General elections were held in the Cook Islands on 27 September 2006 in order to elect 24 MPs to the Cook Islands Parliament. The Democratic Party remained in power, winning 15 of 24 seats. A total of 8,497 voters turned out to vote.

The election was called two years early after the ruling Democratic party lost its majority in Parliament. In July 2006, Environment Minister Teina Bishop resigned from Cabinet and joined the opposition Cook Islands Party.  Shortly afterwards, the Cook Islands Party won a by-election in Matevera, eliminating the government's majority. The government pre-empted a formal vote of no-confidence by dissolving Parliament and calling an election.
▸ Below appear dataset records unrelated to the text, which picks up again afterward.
-- ==== Sys2Proof/Tests/Slice0.lean ====
section
/-! SUPPORT. Tests of the model: ill-formed commands that the checks refuse, the manual's worked figures, and for every statement a
concrete state that meets its hypotheses. -/

namespace Sys2Proof.Tests

open Sys2Proof.Machine

/-! ## Small states -/

/-- Node 3 in RUN at 48 kHz, D = 4, P = 6, with the WCK source, itself the authority, and 8 preamp inputs. -/
def node3 : Chip :=
  { sys := { mode := .run, load := .finished }
    cfg := { nodeId := 3, serial := 77, rank := 1, authority := 3, source := .wck, holdover := 480, blockLen := 4,
             blockWidth := 10, preampCount := 8 }
    sel := { delay := 6 }
    tap := { banks := (Vector.replicate 2 (clearedBank 0)).set 1 (clearedBank 1), j := 2 } }

/-- A machine with an empty queue and empty memory around a part. -/
def at0 (c : Chip) : State := { pending := [], mem := [], straps := 1, chip := c }

/-- Cell 0 with the first five argument copies given. -/
def withArgs (a b d e f : Word) (c : Chip) : Chip :=
  c.onCell 0 (fun x => { x with args := ((((x.args.set 0 a).set 1 b).set 2 d).set 3 e).set 4 f })

/-- Cell 0 RUNNING with an order that waits. -/
def runningCell (code : Byte) (w : WaitFor) (c : Chip) : Chip :=
  c.onCell 0 (fun x => { x with state := .running, order := some (inProgress code x.args w) })

/-- Node 3 with node 1 in the roster. -/
def withPeer : Chip := node3.onSel (·.onOrigin 1 (fun x => { x with member := true, silence := 0 }))

/-- Record 5 HELD on input 5 of node 1. -/
def holding5 : Chip := withPeer.onRecord 5 (fun x => { x with claim := .held, slotInput := some (1, 5), binding := some 5 })

/-- A burst of node 1. -/
def burst1 : Burst :=
  { origin := 1, serial := 11, period := 0, version := 0, hop := 0
    cadence := { state := .locked, role := .timing, ref := some 1, rank := 0, unsync := false }
    ports := ⟨.up, .up⟩, aux := .absent, answer := none, slots := [] }

/-- The same burst as node 3 would have sent it. -/
def burst3 (serial : Word) : Burst := { burst1 with origin := 3, serial := serial }

/-- A received check word equal to the computed one is good. -/
theorem good_own (b : Burst) : goodCheck b (checkWord b) = true := by simp [goodCheck]

/-- A received check word with every bit inverted is bad. -/
theorem bad_inverted (b : Burst) : goodCheck b (~~~ checkWord b) = false := by
  simp only [goodCheck, beq_eq_false_iff_ne]
  intro h
  exact absurd (congrArg (fun w : Word => w.getLsbD 0) h) (by simp)

/-! ## Ill-formed commands -/

theorem test_wf_elapsed : (Instr.burstArrival .east 128 burst1 0).wf = false := by decide
theorem test_wf_slots : (Instr.burstArrival .east 0 { burst1 with slots := List.replicate 97 {} } 0).wf = false := by decide
theorem test_wf_gain_step :
    (Instr.burstArrival .east 0 { burst1 with aux := .message ⟨3, true, .gain 5 61⟩ } 0).wf = false := by decide
theorem test_wf_phase_high : (Instr.wckEdge 32).wf = false := by decide
theorem test_wf_phase_low : (Instr.wckEdge (-33)).wf = false := by decide
theorem test_wf_unknown_restart : (Instr.unknownOrder 0 0 0 18).wf = false := by decide
theorem test_wf_unknown_zero : (Instr.unknownOrder 0 0 0 0).wf = false := by decide
theorem test_wf_good : (Instr.burstArrival .east 127 burst1 0).wf = true ∧ (Instr.wckEdge (-32)).wf = true ∧
    (Instr.unknownOrder 0 0 0 19).wf = true := by decide

/-! ## The manual's figures -/

/-- The table of values after R127. -/
theorem test_gain_table : gainM 12 = 2097152 ∧ gainM (-6) = 741455 ∧ gainM (-12) = 524288 ∧ gainM (-30) = 185364 ∧
    gainM (-59) = 34717 := by decide

/-- Case 1 and case 2 of chapter 7. -/
theorem test_output : outSample 1000000 741455 0 0 = 707107 ∧ outSample 1000000 741455 (-200000) 524288 = 607107 := by decide

/-- Cases 3 to 6 of chapter 7: compensation, its clamp, saturation, a negative tie. -/
theorem test_compensation : compensate 1000000 (compGain (compRaw (some .mic) (some 30) (some 36))) = 500000 ∧
    compGain (compRaw (some .mic) (some 60) (some 20)) = 48 ∧ compensate 100000 48 = 1600000 ∧
    outSample 8000000 2097152 0 0 = 8388607 ∧ outSample (-3) 524288 0 0 = -2 := by decide

/-- Cases 7 and 8 of chapter 7: the first step of a fade-out, and of a return in mid-fade. -/
theorem test_fades : (((⟨1048576, 1048576, 1, 1⟩ : Ramp).replan 0 48).advance).value = 1026730 ∧
    (((⟨830116, 0, 21846, 48⟩ : Ramp).replan 1048576 96).advance).value = 832392 := by decide

/-- Case 10 of chapter 7: the ducked target and its step. -/
theorem test_duck : presentTarget (-6) (-24) true = 185364 ∧ ((⟨741455, 741455, 1, 1⟩ : Ramp).replan 185364 48).step = 11586 := by
  decide

/-- Chapter 8: two keyed talkers saturate at 8,388,607, and the sum of period 60,100 is a tie rounded away from zero. -/
theorem test_talk_sum : talkInput 3 (Vector.ofFn (fun i : Fin 4 =>
      { state := .keyed, sample := if i.val = 0 then 3000000 else 6000000 })) = 8388607 ∧
    outSample 2000000 262144 8388607 524288 = 4694304 := by decide

/-- R147: a key up in KEYED starts the hold, and with a hold length of 0 the entry is QUIET at once. -/
theorem test_key_up : (({ state := .keyed } : TalkEntry).change 2400 (some false)).hold = some 2400 ∧
    (({ state := .keyed } : TalkEntry).change 0 (some false)).state = .quiet := by decide

/-- R105: offset 263 of a 16-channel tap with D = 16 is half 1, frame 0, channel 7; word 131,315 of the worked tap is frame 15,
channel 3 of half 0. -/
theorem test_tap_place : ({ kind := .send, base := 131072, chans := 16, first := 0, just := .left } : Tap).place 16 131335 =
      some ⟨1, 0, 7⟩ ∧
    ({ kind := .send, base := 131072, chans := 16, first := 0, just := .left } : Tap).place 16 131315 = some ⟨0, 15, 3⟩ := by
  decide

/-- R195: a LEFT word with its key bit, and a RIGHT read with copies of the sign. -/
theorem test_tap_words : wordSample .left 0x12345601#32 = 0x123456#24 ∧ wordKey .left 0x12345601#32 = true ∧
    wordSample .right 0xFF345601#32 = 0x345601#24 ∧
    returnWord .right 0x800000#24 ⟨true, false, false, false, 2⟩ = 0xFF800000#32 ∧
    returnWord .left 0x123456#24 ⟨true, true, false, false, 2⟩ = 0x12345625#32 := by decide
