noncomputable def ddcbRowC : List (Byte → Instr) :=
  [.set_0_mIXd_B, .set_0_mIXd_C, .set_0_mIXd_D, .set_0_mIXd_E, .set_0_mIXd_H, .set_0_mIXd_L, .set_0_mIXd,
   .set_0_mIXd_A, .set_1_mIXd_B, .set_1_mIXd_C, .set_1_mIXd_D, .set_1_mIXd_E, .set_1_mIXd_H, .set_1_mIXd_L,
   .set_1_mIXd, .set_1_mIXd_A]

noncomputable def ddcbRowD : List (Byte → Instr) :=
  [.set_2_mIXd_B, .set_2_mIXd_C, .set_2_mIXd_D, .set_2_mIXd_E, .set_2_mIXd_H, .set_2_mIXd_L, .set_2_mIXd,
   .set_2_mIXd_A, .set_3_mIXd_B, .set_3_mIXd_C, .set_3_mIXd_D, .set_3_mIXd_E, .set_3_mIXd_H, .set_3_mIXd_L,
   .set_3_mIXd, .set_3_mIXd_A]

noncomputable def ddcbRowE : List (Byte → Instr) :=
  [.set_4_mIXd_B, .set_4_mIXd_C, .set_4_mIXd_D, .set_4_mIXd_E, .set_4_mIXd_H, .set_4_mIXd_L, .set_4_mIXd,
   .set_4_mIXd_A, .set_5_mIXd_B, .set_5_mIXd_C, .set_5_mIXd_D, .set_5_mIXd_E, .set_5_mIXd_H, .set_5_mIXd_L,
   .set_5_mIXd, .set_5_mIXd_A]

noncomputable def ddcbRowF : List (Byte → Instr) :=
  [.set_6_mIXd_B, .set_6_mIXd_C, .set_6_mIXd_D, .set_6_mIXd_E, .set_6_mIXd_H, .set_6_mIXd_L, .set_6_mIXd,
   .set_6_mIXd_A, .set_7_mIXd_B, .set_7_mIXd_C, .set_7_mIXd_D, .set_7_mIXd_E, .set_7_mIXd_H, .set_7_mIXd_L,
   .set_7_mIXd, .set_7_mIXd_A]

/-- The opcodes after DD CB d (R143). -/
noncomputable def ddcbRows : List (List (Byte → Instr)) :=
  [ddcbRow0, ddcbRow1, ddcbRow2, ddcbRow3, ddcbRow4, ddcbRow5, ddcbRow6, ddcbRow7,
   ddcbRow8, ddcbRow9, ddcbRowA, ddcbRowB, ddcbRowC, ddcbRowD, ddcbRowE, ddcbRowF]

noncomputable def fdcbRow0 : List (Byte → Instr) :=
  [.rlc_mIYd_B, .rlc_mIYd_C, .rlc_mIYd_D, .rlc_mIYd_E, .rlc_mIYd_H, .rlc_mIYd_L, .rlc_mIYd, .rlc_mIYd_A, .rrc_mIYd_B,
   .rrc_mIYd_C, .rrc_mIYd_D, .rrc_mIYd_E, .rrc_mIYd_H, .rrc_mIYd_L, .rrc_mIYd, .rrc_mIYd_A]

noncomputable def fdcbRow1 : List (Byte → Instr) :=
  [.rl_mIYd_B, .rl_mIYd_C, .rl_mIYd_D, .rl_mIYd_E, .rl_mIYd_H, .rl_mIYd_L, .rl_mIYd, .rl_mIYd_A, .rr_mIYd_B,
   .rr_mIYd_C, .rr_mIYd_D, .rr_mIYd_E, .rr_mIYd_H, .rr_mIYd_L, .rr_mIYd, .rr_mIYd_A]

noncomputable def fdcbRow2 : List (Byte → Instr) :=
  [.sla_mIYd_B, .sla_mIYd_C, .sla_mIYd_D, .sla_mIYd_E, .sla_mIYd_H, .sla_mIYd_L, .sla_mIYd, .sla_mIYd_A, .sra_mIYd_B,
   .sra_mIYd_C, .sra_mIYd_D, .sra_mIYd_E, .sra_mIYd_H, .sra_mIYd_L, .sra_mIYd, .sra_mIYd_A]

noncomputable def fdcbRow3 : List (Byte → Instr) :=
  [.sll_mIYd_B, .sll_mIYd_C, .sll_mIYd_D, .sll_mIYd_E, .sll_mIYd_H, .sll_mIYd_L, .sll_mIYd, .sll_mIYd_A, .srl_mIYd_B,
   .srl_mIYd_C, .srl_mIYd_D, .srl_mIYd_E, .srl_mIYd_H, .srl_mIYd_L, .srl_mIYd, .srl_mIYd_A]

noncomputable def fdcbRow4 : List (Byte → Instr) :=
  [.bit_0_mIYd 0, .bit_0_mIYd 1, .bit_0_mIYd 2, .bit_0_mIYd 3, .bit_0_mIYd 4, .bit_0_mIYd 5, .bit_0_mIYd 6,
   .bit_0_mIYd 7, .bit_1_mIYd 0, .bit_1_mIYd 1, .bit_1_mIYd 2, .bit_1_mIYd 3, .bit_1_mIYd 4, .bit_1_mIYd 5,
   .bit_1_mIYd 6, .bit_1_mIYd 7]

noncomputable def fdcbRow5 : List (Byte → Instr) :=
  [.bit_2_mIYd 0, .bit_2_mIYd 1, .bit_2_mIYd 2, .bit_2_mIYd 3, .bit_2_mIYd 4, .bit_2_mIYd 5, .bit_2_mIYd 6,
   .bit_2_mIYd 7, .bit_3_mIYd 0, .bit_3_mIYd 1, .bit_3_mIYd 2, .bit_3_mIYd 3, .bit_3_mIYd 4, .bit_3_mIYd 5,
   .bit_3_mIYd 6, .bit_3_mIYd 7]

noncomputable def fdcbRow6 : List (Byte → Instr) :=
  [.bit_4_mIYd 0, .bit_4_mIYd 1, .bit_4_mIYd 2, .bit_4_mIYd 3, .bit_4_mIYd 4, .bit_4_mIYd 5, .bit_4_mIYd 6,
   .bit_4_mIYd 7, .bit_5_mIYd 0, .bit_5_mIYd 1, .bit_5_mIYd 2, .bit_5_mIYd 3, .bit_5_mIYd 4, .bit_5_mIYd 5,
   .bit_5_mIYd 6, .bit_5_mIYd 7]

noncomputable def fdcbRow7 : List (Byte → Instr) :=
  [.bit_6_mIYd 0, .bit_6_mIYd 1, .bit_6_mIYd 2, .bit_6_mIYd 3, .bit_6_mIYd 4, .bit_6_mIYd 5, .bit_6_mIYd 6,
   .bit_6_mIYd 7, .bit_7_mIYd 0, .bit_7_mIYd 1, .bit_7_mIYd 2, .bit_7_mIYd 3, .bit_7_mIYd 4, .bit_7_mIYd 5,
   .bit_7_mIYd 6, .bit_7_mIYd 7]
Cook Islands Party leader Sir Geoffrey Henry announced his retirement during the campaign, resulting in his replacement as leader of the opposition by Tom Marsters.  Cook Islands Party MP Wilkie Rasmussen switched his allegiance to the Democratic Party during the campaign, and the CIP was unable to nominate a replacement candidate.  As a result, the seat of Penrhyn was unopposed.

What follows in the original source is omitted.